First Street View and now this. Europe does not want to leave Google alone. European Union antitrust regulators are investigating the search company on complaints that it has abused its dominant position by giving its own services preferential placement in search results, demoting competing websites and services, and stopping some websites from accepting rival ads. Microsoft’s Ciao service from Bing, French legal search engine Ejustice.fr, and U.K. price comparison site Foundem filed the antitrust complaint, reports Bloomberg.
The EU, which announced this investigation in February, said it does not yet have any prove of infringements, but is making the case a priority. It will investigate whether Google lowered the rankings of competing search engines and artificially raised the placement of its own services on search result pages. Regulators will also check whether Google manipulate its Quality Scores, which help determine how much advertisers pay Google to buy ads for any search keyword.

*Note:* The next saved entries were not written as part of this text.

-- ==== Sys2Proof/Tests/Slice0.lean ====
section
/-! SUPPORT. The model's own tests. Expected values are the spec's: the example of the rule named, or
a vector of spec/95_test_vectors.md. The witnesses at the end show that the hypotheses of each
statement can be met together. -/

namespace Sys2Proof.Tests

open Sys2Proof Sys2Proof.Machine

/-! ### Helpers -/

/-- A variant's state after reset. -/
def base (v : Variant) : State := State.resetWith { Config.defaultParams with variant := v }

/-- The same, asked by an issuer. -/
def asked (v : Variant) (q : Issuer) : State := { base v with issuer := q }

/-- One field of a next state. -/
def look {α : Type} (o : Host.Outcome State Fault Refusal) (f : State → α) : Option α :=
  match o with
  | .next s => some (f s)
  | .fault _ => none
  | .refused _ => none

/-- What an exception entry writes. -/
def saved (s : State) : Word × Word × Word × Word × BitVec 3 :=
  (s.srr0, s.srr1, s.msr, s.npc, s.interruptPending)

/-- The counters. -/
def counters (s : State) : Word × Word × Word := (s.decrementer, s.decFraction, s.timebase)

/-- An invocation in progress: `left` of `granted` units, and the answers of the collaborators. -/
def running (v : Variant) (granted left trigger : Word) (fs : List FetchAnswer)
    (hs : List HandlerAnswer) : State :=
  { base v with
    executing := true, icountStart := granted, budgetRemaining := left, triggerOffset := trigger,
    fetchTape := fs, handlerTape := hs, npc := 0x1000 }

/-- A state of a fatal session. -/
def aborted : State := { base .v603 with fatal := true, fatalKind := 8 }

/-! ### Well-formedness: each check refuses an ill-formed term -/

theorem test_wf_index_read : (Instr.regRead 12).wf = false := by decide
theorem test_wf_index_write : (Instr.regWrite 12 0).wf = false := by decide
theorem test_wf_budget : (Instr.execute 0x7fffffff).wf = false := by decide
theorem test_wf_limits :
    (Instr.regRead 11).wf = true ∧ (Instr.regWrite 11 0).wf = true ∧
      (Instr.execute 0x7ffffffe).wf = true := by decide
theorem test_params_wf : Config.defaultParams.wf ∧
    ¬ Params.wf { Config.defaultParams with busMult := 0 } ∧
    ¬ Params.wf { Config.defaultParams with layout := { Config.layoutStd with le := 6 } } := by decide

In an e- mailed statement, Foundem accused Google of “stifling innovation,” claiming that it “should not be allowed to discriminate in favor of its own services” and should be forced to blatantly label its own services in results.
Google, for its part, seems open to the investigation. “There’s always going to be room for improvement and so we’ll be working with the commission to address any concerns,” Google, based in Mountain View, California said.
The EU is not a laughing matter. Its antitrust regulators have the ability to fine companies for up to 10 percent of their revenue if found guilty of monopoly abuses. In the past, it has fined Intel and Microsoft for more than $1 billion each. Earlier this year, it launched an investigation into IBM’s server mainframe business.